GM’s decision to delay retooling of a big factory in Orion Township, Michigan, to construct electric pickup trucks will save $1.5 billion in capital investments in 2024, Jacobson said.
The delay in electric truck expansion “will actually allow us to include a few of the changes and enhancements that we’ve seen in early-stage production” and improve profit margins when the electrical Silverados and GMC Sierras start production, he said.
The corporate has joined other automakers in urging the Biden administration to back away from ambitious emissions and fuel economy rules geared toward pushing EVs to two-thirds of the US vehicle market by 2032.

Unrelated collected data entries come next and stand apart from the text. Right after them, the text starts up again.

/-- R268, R121: a jump to itself is a fixed point; and the end of a run, as the spec's convention D33 has it (log 29), is
the first arrival at one, or a fault before that, or else wherever the host stopped. -/
def Obligations.JumpToItselfIsAFixedPoint : Prop :=
  (∀ (cfg : Config) (s : State) (nnn : Addr), s.status = .running →
    decodeWord cfg s.fetchWord = some (.jp nnn) → s.pc.toNat = nnn.toNat → cycleWith cfg s = .next s) ∧
  ∀ (cfg : Config) (es : List HostEvent) (s : State), ∃ e, runUntilEnd cfg es s = some e ∧
    (∀ t, e = .selfJump t ↔ arrivesFirst cfg es s t ∧ isAtSelfJump cfg t) ∧
    (∀ c, e = .faulted c ↔ ∃ t, arrivesFirst cfg es s t ∧ t.status = .fault c) ∧
    (∀ t, e = .hostStopped t ↔ hostRun cfg es s = .next t ∧ ∀ b c, es = b ++ c → goesOn cfg b s)

/-- R24, R26, with the spec's decision D9 (log 12): bits 15 to 12 of pc, I and the stack entries are never observable by
a program. -/
def Obligations.HighAddressBitsAreUnobservable : Prop :=
  ∀ (cfg : Config) (s s' : State), SameUpToHighAddressBits s s' →
    ∃ t t', cycleWith cfg s = .next t ∧ cycleWith cfg s' = .next t' ∧ SameUpToHighAddressBits t t'

/-! Host events. -/

/-- R231: each timer falls by one and stops at 0 (the subtraction on naturals has floor 0); no output. -/
def Obligations.TimerTickDecrementsToFloorZero : Prop :=
  ∀ (cfg : Config) (s : State), s.status = .running → hostOutput cfg .timerTick s = none ∧
    ∃ t, hostEvent cfg .timerTick s = .next t ∧
      t.dt.toNat = s.dt.toNat - 1 ∧ t.st.toNat = s.st.toNat - 1 ∧ frame [] [.delayTimer, .soundTimer] s t

/-- R232, with the spec's decisions D16, D17 (log 14): no transition, no change; a transition sets the key bit; and it
ends a wait: the named register takes the key's number, the marker is cleared, pc moves on by 2. -/
def Obligations.KeyDownSetsKeyAndEndsWait : Prop :=
  ∀ (cfg : Config) (s : State) (k : Key), s.status = .running →
    (s.key.getLsbD k.val = true → hostEvent cfg (.keyDown k) s = .next s) ∧
    (s.key.getLsbD k.val = false → ∃ t, hostEvent cfg (.keyDown k) s = .next t ∧
      (∀ j : Key, t.key.getLsbD j.val = true ↔ j = k ∨ s.key.getLsbD j.val = true) ∧
      (s.wait = none → frame [] [.keys] s t) ∧
      (∀ r, s.wait = some r → (t.getV r).toNat = k.val ∧ t.wait = none ∧
        t.pc.toNat = (s.pc.toNat + 2) % 65536 ∧ frame [r] [.keys, .waitMarker, .pc] s t))

/-- R233. -/
def Obligations.KeyUpClearsOnlyTheKey : Prop :=
  ∀ (cfg : Config) (s : State) (k : Key), s.status = .running → ∃ t, hostEvent cfg (.keyUp k) s = .next t ∧
    (∀ j : Key, t.key.getLsbD j.val = true ↔ j ≠ k ∧ s.key.getLsbD j.val = true) ∧ frame [] [.keys] s t

/-- R36. -/
def Obligations.ResetStartsAtAddress0x200 : Prop := State.reset.pc.toNat = 512 ∧ core.reset = State.reset

/-- R260, the spec's decision D19 (log 4, 5, 27): the reset event from any state, a faulted one included. -/
def Obligations.ResetEventPutsEveryPartAtItsResetValue : Prop :=
  ∀ (cfg : Config) (s : State), ∃ t, hostEvent cfg .reset s = .next t ∧ t.pc.toNat = 512 ∧
    (∀ r, t.getV r = 0) ∧ t.i = 0 ∧ t.sp.val = 0 ∧ t.dt = 0 ∧ t.st = 0 ∧ (∀ a, t.memRead a = 0) ∧
    (∀ cx cy, cx < 64 → cy < 32 → fbRead t.fb cx cy = false) ∧ (∀ k : Key, t.key.getLsbD k.val = false) ∧
    t.wait = none ∧ t.status = .running

/-- R33, R229, the spec's decision D14 (log 6, 7): no event but Reset leaves a Fault state or changes its cause. -/
def Obligations.OnlyResetLeavesAFaultState : Prop :=
  ∀ (cfg : Config) (s : State) (c : Fault) (e : HostEvent), s.status = .fault c → ∃ t, hostEvent cfg e s = .next t ∧
    (t.status = .running ↔ e = .reset) ∧ (e ≠ .reset → t.status = .fault c)

/-- R261, R236: after the boot sequence of a program that fits, the font and the program are in memory, pc is at the
program's first byte. Zeros elsewhere and glyphs 1 to F are not the source's (log 5, 19). -/
def Obligations.BootPlacesFontAndProgram : Prop :=
  ∀ (cfg : Config) (rom : List Byte) (s : State), romWellFormed rom = true →
    ∃ t, hostRun cfg (bootEvents rom) s = .next t ∧ t.pc.toNat = 512 ∧ t.status = .running ∧
      (∀ j (h : j < rom.length), t.memRead (512 + j) = rom[j]) ∧
      (∀ j (h : j < fontTable.length), t.memRead (80 + j) = fontTable[j]) ∧
      (∀ a, a < 80 ∨ (160 ≤ a ∧ a < 512) ∨ (512 + rom.length ≤ a ∧ a < 4096) → t.memRead a = 0)

/-- R228 (log 6): a Fault state says nothing of the machine it came from: every state that enters it on the same
occasion enters the same one, whatever its registers, memory, screen and keys held. -/
def Obligations.FaultStateCarriesNothingOver : Prop :=
  ∀ (nnn : Addr) (s s' : State), s.freeCount = s'.freeCount →
    (s.sp.val = 12 → s'.sp.val = 12 → exec (.call nnn) s = exec (.call nnn) s') ∧
    (s.sp.val = 0 → s'.sp.val = 0 → exec .ret s = exec .ret s')

/-! Encoding. The codes and the field positions are those the spec supplies from general knowledge (log 2). -/

/-- R75, R76: decoding the canonical word of any instruction gives it back, under both readings of ALIAS_DECODE, and so
does decoding its bytes. -/
def Obligations.DecodeOfEncodeIsIdentity : Prop :=
  ∀ (cfg : Config) (i : Instr), decodeWord cfg (encode i) = some i ∧
    ∀ rest, decodeBytes cfg (encodeBytes i ++ rest) = .ok (i, rest)

/-- R75, R105: the dispatch of R74 and the match and mask rows of R75 name the same row for every word. -/
def Obligations.DispatchAgreesWithOpcodeMap : Prop :=
  ∀ (cfg : Config) (w : Word) (r : Row), r ∈ opcodeTable →
    (r.selects cfg w = true ↔ ∃ i, decodeWord cfg w = some i ∧ i.row = r)

/-- R77: the words that are unknown under each reading of ALIAS_DECODE, by arithmetic on the word. -/
def Obligations.UnknownWordsAreTheNamedSets : Prop :=
  (∀ w : Word, decodeWord { aliasDecode := true } w = none ↔
    (w.toNat / 4096 = 0 ∧ w.toNat % 16 ≠ 0 ∧ w.toNat % 16 ≠ 14) ∨
    (w.toNat / 4096 = 8 ∧ 8 ≤ w.toNat % 16 ∧ w.toNat % 16 ≠ 14) ∨
    (w.toNat / 4096 = 14 ∧ w.toNat % 256 ≠ 0x9E ∧ w.toNat % 256 ≠ 0xA1) ∨
    (w.toNat / 4096 = 15 ∧ w.toNat % 256 ∉ [0x07, 0x0A, 0x15, 0x18, 0x1E, 0x29, 0x33, 0x55, 0x65])) ∧
  ∀ w : Word, decodeWord { aliasDecode := false } w = none ↔
    decodeWord { aliasDecode := true } w = none ∨
    (w.toNat / 4096 = 0 ∧ w.toNat ≠ 0x00E0 ∧ w.toNat ≠ 0x00EE) ∨
    ((w.toNat / 4096 = 5 ∨ w.toNat / 4096 = 9) ∧ w.toNat % 16 ≠ 0)

/-- R76: the two readings differ only in the four aliased instructions, and only by refusing words that are not their
canonical spelling. -/
def Obligations.ReadingsOfAliasDecodeAgreeOnCanonicalWords : Prop :=
  ∀ (w : Word) (i : Instr),
    (decodeWord { aliasDecode := false } w = some i → decodeWord { aliasDecode := true } w = some i) ∧
    (decodeWord { aliasDecode := true } w = some i →
      decodeWord { aliasDecode := false } w = some i ∨
        (w ≠ encode i ∧ (i = .cls ∨ i = .ret ∨ ∃ x y, i = .seReg x y ∨ i = .sneReg x y)))

/-- R71, R103. -/
def Obligations.FieldsAreTheNamedSlices : Prop :=
  ∀ w : Word, (fieldsOf w).op.toNat = w.toNat / 4096 ∧ (fieldsOf w).x.val = w.toNat / 256 % 16 ∧
    (fieldsOf w).y.val = w.toNat / 16 % 16 ∧ (fieldsOf w).n.toNat = w.toNat % 16 ∧
    (fieldsOf w).kk.toNat = w.toNat % 256 ∧ (fieldsOf w).nnn.toNat = w.toNat % 4096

Thus far, GM’s sales and pricing in North America have remained stable. Average selling prices for GM vehicles were $50,750 in the newest quarter, barely down from the previous quarter.
Nonetheless, the automaker said its cost-cutting efforts only “partially offset” higher costs for EV launches, increased warranty expenses and lower pension income within the quarter.
Overall, GM said profits for the quarter were pulled down by $1.5 billion because of upper costs and the impact of selling more EVs. Unlike rival Ford, GM doesn’t break out losses from its EV operations.
Jacobson said GM executives are concerned about rising rates of interest in addition to the conflict within the Middle East and whether that would affect consumer behavior. But he didn’t echo Tesla CEO Elon Musk’s pessimism concerning the impact of rising rates of interest on consumer demand.
“What I might let you know is that to date the buyer has held up remarkably well for us as evidenced by the common transaction prices,” Jacobson said.
GM also said losses at its Cruise robotaxi unit widened to $732 million within the quarter. GM said the losses were “in keeping with expectations” as operations expanded to fifteen cities.